Carbonyl Compounds

 
 

Aldehydes and ketones

Aldehydes and ketones are carbonyl compounds — they contain the carbonyl (C=O) functional group.

  • Aldehydes have the carbonyl group at the end of the compound (-CHO) while ketones have the carbonyl group in the middle of the chain (R-C=O-R).

  • Aldehydes are named by adding the ending –al and ketones are named with the ending –one.

 
 

Reactions of aldehydes and ketones

Aldehydes are made by oxidising primary alcohols using acidified potassium dichromate. You prepare aldehydes using distillation, in which the oxidation product is immediately removed through evaporation and condensation. Repeated cycles of evaporation and condensation through reflux would further oxidise the aldehyde into a carboxylic acid.

 
 

Ketones are prepared by refluxing secondary alcohols with acidified potassium dichromate.

 
 

The reverse of this reaction can be carried out using a reducing agent such as sodium borohydride (NaBH4). Aldehydes are reduced to primary alcohols and ketones are reduced to secondary alcohols. This is a nucleophilic addition reaction with the hydride ion acting as a nucleophile. Nucleophiles are species with a lone pair of electrons that are attracted to positive charges – in this case it’s the slightly positive carbon on the carbonyl bond.

 
 

The reaction can be broken down into the following steps:

  1. The hydride nucleophile attacks the slightly positive carbon atom on the carbonyl functional group.

  2. The double bond of the C=O group breaks, with the bonding electrons being taken by oxygen. A negatively charged intermediate is formed.

  3. The lone pair of electrons on the oxygen attacks a water molecule, forming the alcohol and a hydroxide ion.

Hydrogen cyanide reacts with aldehydes and ketones in the same way, except the cyanide ion is the nucleophile. A hydroxynitrile is the product of this nucleophilic addition reaction.

 
 

Here’s a breakdown of the steps involved:

  1. The cyanide nucleophile attacks he slightly positive carbon atom on the C=O group.

  2. The double bond between carbon and oxygen breaks, with both electrons from the double bond transferred to oxygen. A negatively charged intermediate is formed.

  3. The lone pair of electrons on the oxygen are donated to a hydrogen ion (from HCN) to form a hydroxyl group. A hydroxynitrile is formed.

In the lab, sodium cyanide would be used instead of hydrogen cyanide as it is less toxic. These preparations should always be done in a fume cupboard.


Tests for carbonyl compounds

Test for the presence of the carbonyl functional group (C=O) using 2,4-dinitrophenylhydrazine, 2,4-DNP (Brady’s reagent.)

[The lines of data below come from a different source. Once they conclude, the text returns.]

-- ==== Sys2Proof/Machine/Operands.lean ====
section
/-! DEFINITION. Operand assembly: the register fields a data byte is written into (spec/30_encoding.md rule R92), the register map's
derived selections (rules R93, R94), the arithmetic of signed numbers (rule R9), and the accessors of a chip's voices (rules R10, R161). -/

namespace Sys2Proof.Machine

/-- `x >> n` on a signed mathematical integer: an arithmetic shift, rounding toward minus infinity (rule R9). -/
def asr (x : Int) (n : Nat) : Int := x / (2 ^ n : Int)

/-- `x` limited to the interval from `lo` to `hi`. -/
def clampInt (lo hi x : Int) : Int := min hi (max lo x)

/-- `sat16` of rule R291 and `sat16s` of rule R251: the nearest signed 16-bit value. -/
def sat16 (x : Int) : Int := clampInt (-32768) 32767 x

/-- `freq <- freq[15:8] : d` (rule R92 FREQ_LO). -/
def freqWithLo (freq : BitVec 16) (d : Byte) : BitVec 16 := freq.extractLsb' 8 8 ++ d

/-- `freq <- d : freq[7:0]` (rule R92 FREQ_HI). -/
def freqWithHi (freq : BitVec 16) (d : Byte) : BitVec 16 := d ++ freq.extractLsb' 0 8

/-- `pw <- pw[11:8] : d` (rule R92 PW_LO). -/
def pwWithLo (pw : BitVec 12) (d : Byte) : BitVec 12 := pw.extractLsb' 8 4 ++ d

/-- `pw <- d[3:0] : pw[7:0]`; d[7:4] is ignored (rule R92 PW_HI). -/
def pwWithHi (pw : BitVec 12) (d : Byte) : BitVec 12 := d.extractLsb' 0 4 ++ pw.extractLsb' 0 8

/-- `fc <- fc[10:3] : d[2:0]`; d[7:3] is ignored (rule R92 FC_LO). -/
def fcWithLo (fc : BitVec 11) (d : Byte) : BitVec 11 := fc.extractLsb' 3 8 ++ d.extractLsb' 0 3

/-- `fc <- d : fc[2:0]` (rule R92 FC_HI). -/
def fcWithHi (fc : BitVec 11) (d : Byte) : BitVec 11 := d ++ fc.extractLsb' 0 3

/-- `d[7:4]`: waveform, attack, sustain, res or mode (rule R92). -/
def hiNibble (d : Byte) : BitVec 4 := d.extractLsb' 4 4

/-- `d[3:0]`: decay, release, filt or vol (rule R92). -/
def loNibble (d : Byte) : BitVec 4 := d.extractLsb' 0 4

/-- The extended sustain level `s : s` (rules R92, R202). -/
def sustainLevel (s : BitVec 4) : BitVec 8 := s ++ s

/-- `waveform[2:0]`, which selects the base table (rule R93). -/
def waveSelect (waveform : BitVec 4) : BitVec 3 := waveform.extractLsb' 0 3

/-- NOISE combined with another waveform (rules R145, R159). -/
def noiseCombined (waveform : BitVec 4) : Bool := waveform.getLsbD 3 && waveSelect waveform != 0

/-- `acc[23:12]`, the part of the accumulator that every waveform is read at (rules R151, R156). -/
def accHigh (acc : BitVec 24) : BitVec 12 := acc.extractLsb' 12 12

/-- The sync and ring source `src(i) = (i + 2) mod 3` (rule R161). -/
def VoiceId.src : VoiceId → VoiceId
  | .v1 => .v3
  | .v2 => .v1
  | .v3 => .v2

/-- The voice that `i` is the source of: `(i + 1) mod 3` (rule R165). -/
def VoiceId.dest : VoiceId → VoiceId
  | .v1 => .v2
  | .v2 => .v3
  | .v3 => .v1

/-- The voice of a voice index. -/
def VoiceId.ofIndex : Fin 3 → VoiceId
  | 0 => .v1
  | 1 => .v2
  | 2 => .v3

/-- `C.V[i]`. -/
def Chip.voice (c : Chip) : VoiceId → Voice
  | .v1 => c.voice1
  | .v2 => c.voice2
  | .v3 => c.voice3

/-- `C.V[i] <- v`. -/
def Chip.setVoice (c : Chip) (i : VoiceId) (v : Voice) : Chip :=
  match i with
  | .v1 => { c with voice1 := v }
  | .v2 => { c with voice2 := v }
  | .v3 => { c with voice3 := v }

/-- Change one voice's waveform generator. -/
def Chip.mapWave (c : Chip) (i : VoiceId) (f : Wave → Wave) : Chip :=
  c.setVoice i { c.voice i with wave := f (c.voice i).wave }

/-- Change one voice's envelope generator. -/
def Chip.mapEnv (c : Chip) (i : VoiceId) (f : Env → Env) : Chip :=
  c.setVoice i { c.voice i with env := f (c.voice i).env }

/-- `MUTE[C][v]` (rule R7). -/
def Chip.muted (c : Chip) : VoiceId → Bool
  | .v1 => c.mute1
  | .v2 => c.mute2
  | .v3 => c.mute3

/-- The number an exponential period stands for (rule R25). -/
def ExpPeriod.value : ExpPeriod → BitVec 5
  | .p1 => 1
  | .p2 => 2
  | .p4 => 4
  | .p8 => 8
  | .p16 => 16
  | .p30 => 30

/-- `PHI1 = 0`, `PHI2 = 1` (rule R113). -/
def phaseBit : Phase → Nat
  | .phi1 => 0
  | .phi2 => 1

/-- `phase(T) = T & 1` (rule R110). -/
def phaseOf (t : BitVec 64) : Phase := if t.getLsbD 0 then .phi2 else .phi1

/-- `cycle(T) = T >> 1` (rule R110). -/
def cycleOf (t : BitVec 64) : Nat := t.toNat / 2

end Sys2Proof.Machine
end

  • 2,4-DNP is dissolved in methanol and concentrated sulfuric acid then added to the unknown sample.

  • If an orange precipitate forms, the sample contains a ketone or an aldehyde.

You can then identify the compound — different aldehydes and ketones have established crystalline melting points.

  • Crystallise the compound and record its melting point.

  • Compare to published data book values to identify the carbonyl compound.

There’s another test that can be used to distinguish between an aldehyde and a ketone:

  • Add Tollens’ reagent to the unknown sample — it forms a silver mirror if an aldehyde is present. Nothing will be seen if the sample is a ketone.

  • Tollens’ reagent contains silver nitrate dissolved in ammonia solution — this oxidises aldehydes into carboxylic acids. Ketones cannot be further oxidised, which is why they don’t give a result in this test.